The association said the report should serve as a warning for state leaders.

“A collapse of the system would have a ripple effect on the state’s economy as a whole,” said Joseph Marchant, CEO of Bibb Medical Center and chairman of the Alabama Hospital Association.  “There is not one area of our state and local economic infrastructure that doesn’t depend on hospitals and other healthcare providers.  In Bibb County, our hospital is one of the largest employers, and because of the hospital, our county has doctors, pharmacies, home health and other services.  We also help attract new businesses, support existing ones and contribute substantially to the local tax base.”
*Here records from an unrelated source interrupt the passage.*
-- ==== Sys2Proof/Certificates/Slice0/Obligations.lean ====
section
/-! DEFINITION. The statements for the provers. Each docstring names the rules of spec/ it formalises; where a rule
rests on a decision or a derivation of the spec's own, the docstring says so. -/

open Sys2Proof Sys2Proof.Machine

/-! ## Encoding (30_encoding.md) -/

/-- Decoding the word of a well-formed instruction gives the instruction back, every operand included
(30_encoding.md sections 1, 2). -/
def Obligations.DecodeInvertsEncode : Prop :=
  ∀ i : Instr, i.wf = true → decodeWord (encode i) = .ok i

/-- What decodes is well-formed, and encoding it gives the word back, ignored fields included
(30_encoding.md sections 1, 2). -/
def Obligations.EncodeInvertsDecode : Prop :=
  ∀ (w : Word) (i : Instr), decodeWord w = .ok i → i.wf = true ∧ encode i = w

/-- A word selects a row of the opcode map by match and mask exactly when it decodes to an instruction of that row
(30_encoding.md section 2; the strict reading of the patterns is decision D12, log 7). -/
def Obligations.DecoderFollowsOpcodeMap : Prop :=
  ∀ r ∈ opcodeMap, ∀ w : Word, r.selects w ↔ ∃ i, decodeWord w = .ok i ∧ i.mnemonic = r.mnemonic

/-- "No two rows overlap" (30_encoding.md section 2). -/
def Obligations.OpcodeMapRowsAreDisjoint : Prop :=
  ∀ r ∈ opcodeMap, ∀ r' ∈ opcodeMap, ∀ w : Word, r.selects w → r'.selects w → r = r'

/-- The decoder is total, and the unrecognized words are those of the six families, no others (30_encoding.md
section 3; decision D12, log 7). -/
def Obligations.UnrecognizedWordsByFamily : Prop :=
  ∀ w : Word,
    ((∃ i, decodeWord w = .ok i) ∨ decodeWord w = .error (.unrecognized w)) ∧
    (decodeWord w = .error (.unrecognized w) ↔
      (w.toNat / 4096 = 0x0 ∧ w.toNat ≠ 0x00E0 ∧ w.toNat ≠ 0x00EE) ∨
      (w.toNat / 4096 = 0x5 ∧ w.toNat % 16 ≠ 0) ∨
      (w.toNat / 4096 = 0x8 ∧ w.toNat % 16 ∈ [0x8, 0x9, 0xA, 0xB, 0xC, 0xD, 0xF]) ∨
      (w.toNat / 4096 = 0x9 ∧ w.toNat % 16 ≠ 0) ∨
      (w.toNat / 4096 = 0xE ∧ w.toNat % 256 ∉ [0x9E, 0xA1]) ∨
      (w.toNat / 4096 = 0xF ∧ w.toNat % 256 ∉ [0x07, 0x0A, 0x15, 0x18, 0x1E, 0x29, 0x33, 0x55, 0x65]))

/-- The decode fields, with the masks and shifts of 30_encoding.md R51, and how they overlap. -/
def Obligations.OpcodeFieldsAreMasksAndShifts : Prop :=
  ∀ w : Word,
    (Field.op w).toNat = w.toNat >>> 12 ∧
    (Field.x w).toNat = (w.toNat &&& 0x0F00) >>> 8 ∧
    (Field.y w).toNat = (w.toNat &&& 0x00F0) >>> 4 ∧
    (Field.n w).toNat = w.toNat &&& 0x000F ∧
    (Field.nn w).toNat = w.toNat &&& 0x00FF ∧
    (Field.nnn w).toNat = w.toNat &&& 0x0FFF ∧
    Field.nnn w = Field.x w ++ Field.y w ++ Field.n w ∧
    Field.nn w = Field.y w ++ Field.n w

/-- A few words written out from the patterns, one of each format (30_encoding.md section 2), and one rejected by
the strict reading of the patterns (decision D12, log 7). -/
def Obligations.SampleWordsDecode : Prop :=
  decodeWord 0x00EE#16 = .ok .ret ∧
  decodeWord 0x2ABC#16 = .ok (.call 0xABC#12) ∧
  decodeWord 0x7C4E#16 = .ok (.addImm 0xC#4 0x4E#8) ∧
  decodeWord 0x8A37#16 = .ok (.subn 0xA#4 0x3#4) ∧
  decodeWord 0xD12F#16 = .ok (.drw 0x1#4 0x2#4 15) ∧
  decodeWord 0xEBA1#16 = .ok (.sknp 0xB#4) ∧
  decodeWord 0xF355#16 = .ok (.stRegs 0x3#4) ∧
  decodeWord 0x5121#16 = .error (.unrecognized 0x5121#16)

/-! ## The cycle (40_cycle.md) -/

/-- When the bytes at `PC` decode to an instruction, the cycle is its execute step in the state the cycle starts
in, and then, unless it faulted, the countdown of both timers with the sound event of an `ST` going from 1 to 0
(40_cycle.md sections 1 to 5, 8; the event is decision D13, the latch of a faulting cycle decision D5). That the cycle
uses up one record of `inputs` and adds 1 to `cycles` is the model's choice (log 2). -/
def Obligations.StepRunsTheDecodedInstruction : Prop :=
  ∀ (s t : State) (i : Instr), s.fault = none → s.pc.toNat ≤ 4094 →
    decodeWord (s.mem.read s.pc.toNat ++ s.mem.read (s.pc.toNat + 1)) = .ok i →
    exec i s = .next t →
    (t.fault = none →
      step s = .next { t with
        dt := BitVec.ofNat 8 (t.dt.toNat - 1)
        st := BitVec.ofNat 8 (t.st.toNat - 1)
        outputs := t.outputs ++ (if t.st.toNat = 1 then [.soundEvent] else [])
        inputs := t.inputs.tail
        cycles := t.cycles + 1 }) ∧
    (t.fault ≠ none → step s = .next t)

/-- An unrecognized word is reported and skipped: `PC + 2`, the diagnostic with address and word, the countdown, and
nothing else (30_encoding.md section 3, 60_exceptions.md section 1; the diagnostic's form is decision D19, the sound
event D13). That the cycle uses up one record of `inputs` and adds 1 to `cycles` is the model's choice (log 2). -/
def Obligations.UnrecognizedWordIsReportedAndSkipped : Prop :=
  ∀ (s : State) (w : Word), s.fault = none → s.pc.toNat ≤ 4094 →
    w = s.mem.read s.pc.toNat ++ s.mem.read (s.pc.toNat + 1) →
    decodeWord w = .error (.unrecognized w) →
    ∃ t, step s = .next t ∧ t.pc = s.pc + 2 ∧
      t.outputs = s.outputs ++ [.unknownOpcode s.pc w] ++ (if s.st.toNat = 1 then [.soundEvent] else []) ∧
      t.dt.toNat = s.dt.toNat - 1 ∧ t.st.toNat = s.st.toNat - 1 ∧
      t.v = s.v ∧ t.i = s.i ∧ t.stack = s.stack ∧ t.sp = s.sp ∧ t.mem = s.mem ∧ t.fault = none ∧
      t.inputs = s.inputs.tail ∧ t.cycles = s.cycles + 1

/-- A fetch past 4094 latches FETCH_OOR with no opcode and changes nothing else (40_cycle.md section 2,
60_exceptions.md section 4; decisions D1, D5). -/
def Obligations.FetchOutOfRangeLatchesFault : Prop :=
  ∀ s : State, s.fault = none → 4094 < s.pc.toNat →
    step s = .next { s with fault := some ⟨.fetchOor, s.pc, none, s.pc.toNat⟩ }

/-- The faulted core has no step, however often it is invoked, until a reset clears the latch (60_exceptions.md
section 4; decisions D5, D21; that the model answers the fault `halted` is log 4). -/
def Obligations.FaultedCoreTakesNoStep : Prop :=
  ∀ (s : State) (r : FaultRecord), s.fault = some r →
    (∀ k, Host.Core.run Sys2Proof.core (k + 1) s = .fault (.halted r)) ∧
    ∀ font, (s.resetCore font).fault = none

/-- After `k` countdowns each timer is `k` lower and stopped at 0, and the sound event was emitted once if `ST`
reached 0 and not at all otherwise (40_cycle.md section 5; the event is decision D13). -/
def Obligations.CountdownStopsAtZero : Prop :=
  ∀ (k : Nat) (s : State),
    (State.countdown^[k] s).dt.toNat = s.dt.toNat - k ∧
    (State.countdown^[k] s).st.toNat = s.st.toNat - k ∧
    (State.countdown^[k] s).outputs =
      s.outputs ++ (if 0 < s.st.toNat ∧ s.st.toNat ≤ k then [.soundEvent] else []) ∧
    (State.countdown^[k] s).pc = s.pc ∧
    Unchanged { delay := true, sound := true, outputs := true } s (State.countdown^[k] s)

/-- Every instruction answers a next state in every state, and the core has a step exactly when it has not faulted
(40_cycle.md section 1, 60_exceptions.md section 4; decision D5, log 4). -/
def Obligations.RunningCoreCompletesEveryCycle : Prop :=
  (∀ (i : Instr) (s : State), ∃ t, exec i s = .next t) ∧
  ∀ s : State, (∃ t, step s = .next t) ↔ s.fault = none

/-- A cycle adds to the outputs at most the event of its execute step and then the sound event; a faulting cycle
adds none; of the instructions only 00E0 and Dxyn emit (40_cycle.md section 7, 60_exceptions.md section 3; decisions
D5, D13, D15, D17). -/
def Obligations.CycleEmitsAtMostTwoEvents : Prop :=
  (∀ s t : State, step s = .next t →
    ∃ first last : List Event, t.outputs = s.outputs ++ first ++ last ∧
      first.length ≤ 1 ∧ Event.soundEvent ∉ first ∧ (last = [] ∨ last = [.soundEvent]) ∧
      (t.fault ≠ none → first = [] ∧ last = [])) ∧
  ∀ (i : Instr) (s t : State), exec i s = .next t → t.outputs ≠ s.outputs →
    i = .cls ∨ ∃ x y n, i = .drw x y n

/-! ## Faults (60_exceptions.md) -/

/-- The execute step of an instruction faults exactly as the table of fault kinds says, recording kind, `PC`, the
instruction's word and the offending address or index, and then changes nothing else (60_exceptions.md sections 1, 4;
decisions D1 to D5; the recorded word is log 9). -/
def Obligations.ExecuteFaultsFollowTheTable : Prop :=
  ∀ (i : Instr) (s t : State), exec i s = .next t →
    (faultOf i s = none → t.fault = s.fault) ∧
    ∀ e, faultOf i s = some e →
      t = { s with fault := some ⟨e.kind, s.pc, some (encode i), e.info⟩ }

/-- Over every state: a cycle latches the fault the state calls for, with the word fetched, the fetch check coming
first, and then leaves all else as it was; where the state calls for none, it latches none (60_exceptions.md
sections 1, 3, 4; decisions D1 to D5, D17). -/
def Obligations.CycleLatchesTheFaultOfItsState : Prop :=
  ∀ s : State, s.fault = none →
    ∃ t, step s = .next t ∧ t.fault = faultRecordOf s ∧
      ∀ r, faultRecordOf s = some r → t = { s with fault := some r }

/-! ## The invariant -/

/-- Every step keeps the invariant: memory in canonical form, `PC` at most 0x10FE, return addresses at most 4096, a
latched fault explained by the state (10_state.md section 4 (derived there), 60_exceptions.md section 4; decision D5;
the canonical form is the model's own, log 1). -/
def Obligations.StepKeepsInvariant : Prop :=
  ∀ s t : State, s.Inv → step s = .next t → t.Inv
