/-! ## The countdown at the end of the cycle -/

/-- A cycle that did not fault leaves `DT` one lower, or at 0 (40_cycle.md R69, R70). -/
theorem State.toNat_dt_finishCycle (t : State) (hrunning : t.fault = none) :
    t.finishCycle.dt.toNat = t.dt.toNat - 1 := by
  rw [State.finishCycle_running t hrunning, State.nextInputs_dt, State.countdown_dt, toNat_countDown]

/-! ## The instructions -/

theorem exec_ldVxDt (x : Reg) (s : State) : exec (.ldVxDt x) s = .next (s.setReg x s.dt).advance := rfl

theorem exec_ldDtVx (x : Reg) (s : State) : exec (.ldDtVx x) s = .next (s.setDt (s.reg x)).advance := rfl

end Sys2Proof.Machine

open Sys2Proof.Machine in
/-- Settles O51: both transfers come before the countdown of their cycle. Fx07 keeps `DT`, so that countdown acts on
the value read; Fx15 has already written `DT`, so it acts on the value written (46_random_timers_keywait.md R126,
R128). -/
theorem delayTimerTransfers : Obligations.DelayTimerTransfers := by
  intro x s hrunning
  constructor
  · have hread : (s.setReg x s.dt).advance.reg x = s.dt := s.reg_setReg_advance_self x s.dt
    refine ⟨_, exec_ldVxDt x s, State.advance_pc _, hread, unchanged_setReg_advance s x _, ?_⟩
    rw [(s.setReg x s.dt).advance.toNat_dt_finishCycle hrunning, hread, State.advance_dt, State.setReg_dt]
  · have hwritten : (s.setDt (s.reg x)).advance.dt = s.reg x := State.setDt_dt s (s.reg x)
    refine ⟨_, exec_ldDtVx x s, State.advance_pc _, hwritten, unchanged_setDt_advance s _, ?_⟩
    rw [(s.setDt (s.reg x)).advance.toNat_dt_finishCycle hrunning, hwritten]
end

section
/-! Decoding and encoding are inverse to each other (30_encoding.md sections 1, 2): the fields that a format puts
together are those the decoder takes apart. -/

namespace Sys2Proof

theorem decodeWord_encode (i : Instr) (hwf : i.wf = true) : decodeWord (encode i) = .ok i := by
  cases i with
  | cls => rfl
  | ret => rfl
  | drw x y n =>
    have hn : n ≤ 15 := of_decide_eq_true hwf
    have hmod : n % 16 = n := by omega
    simp [decodeWord, encode, hmod]
  | _ => simp [decodeWord, decodeFamily8, decodeFamilyE, decodeFamilyF, encode]

/-! ## What each family decodes to -/

theorem encode_of_decodeFamily0 {w : Word} {i : Instr} (h : decodeFamily0 w = .ok i) :
    i.wf = true ∧ encode i = w := by
  unfold decodeFamily0 at h
  split at h
  · next hcls => cases h; exact ⟨rfl, hcls.symm⟩
  · split at h
    · next hret => cases h; exact ⟨rfl, hret.symm⟩
    · cases h

theorem encode_of_decodeFamily8 {w : Word} {i : Instr} (hop : Field.op w = 0x8#4) (h : decodeFamily8 w = .ok i) :
    i.wf = true ∧ encode i = w := by
  have hw := formatXYN_fields w
  rw [hop] at hw
  unfold decodeFamily8 at h
  split at h
  case h_10 => cases h
  all_goals next hn =>
    rw [hn] at hw
    cases h
    exact ⟨rfl, hw⟩

theorem encode_of_decodeFamilyE {w : Word} {i : Instr} (hop : Field.op w = 0xE#4) (h : decodeFamilyE w = .ok i) :
    i.wf = true ∧ encode i = w := by
  have hw := formatXNN_fields w
  rw [hop] at hw
  unfold decodeFamilyE at h
  split at h
  case h_3 => cases h
  all_goals next hnn =>
    rw [hnn] at hw
    cases h
    exact ⟨rfl, hw⟩

theorem encode_of_decodeFamilyF {w : Word} {i : Instr} (hop : Field.op w = 0xF#4) (h : decodeFamilyF w = .ok i) :
    i.wf = true ∧ encode i = w := by
  have hw := formatXNN_fields w
  rw [hop] at hw
  unfold decodeFamilyF at h
  split at h
  case h_10 => cases h
  all_goals next hnn =>
    rw [hnn] at hw
    cases h
    exact ⟨rfl, hw⟩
Other significant findings in the report said:

  • Without federal funds, the lost income for hospitals since 2019 would have been more than $2.4 billion. Instead, it was $1.5 billion.
  • Seventy-five percent of the increased labor costs for Alabama hospitals were due to increases in pay and benefits for existing staff, including hazard pay, retention bonuses and other compensations. About 25% of the increased labor costs were the result of increases for contract labor during the pandemic.
  • Costs have increased by $443 million for Alabama hospitals for medication and supplies since 2019.
  • Even though COVID has become less disruptive, hospital capacity remains a challenge due to greater patient needs and staffing shortages.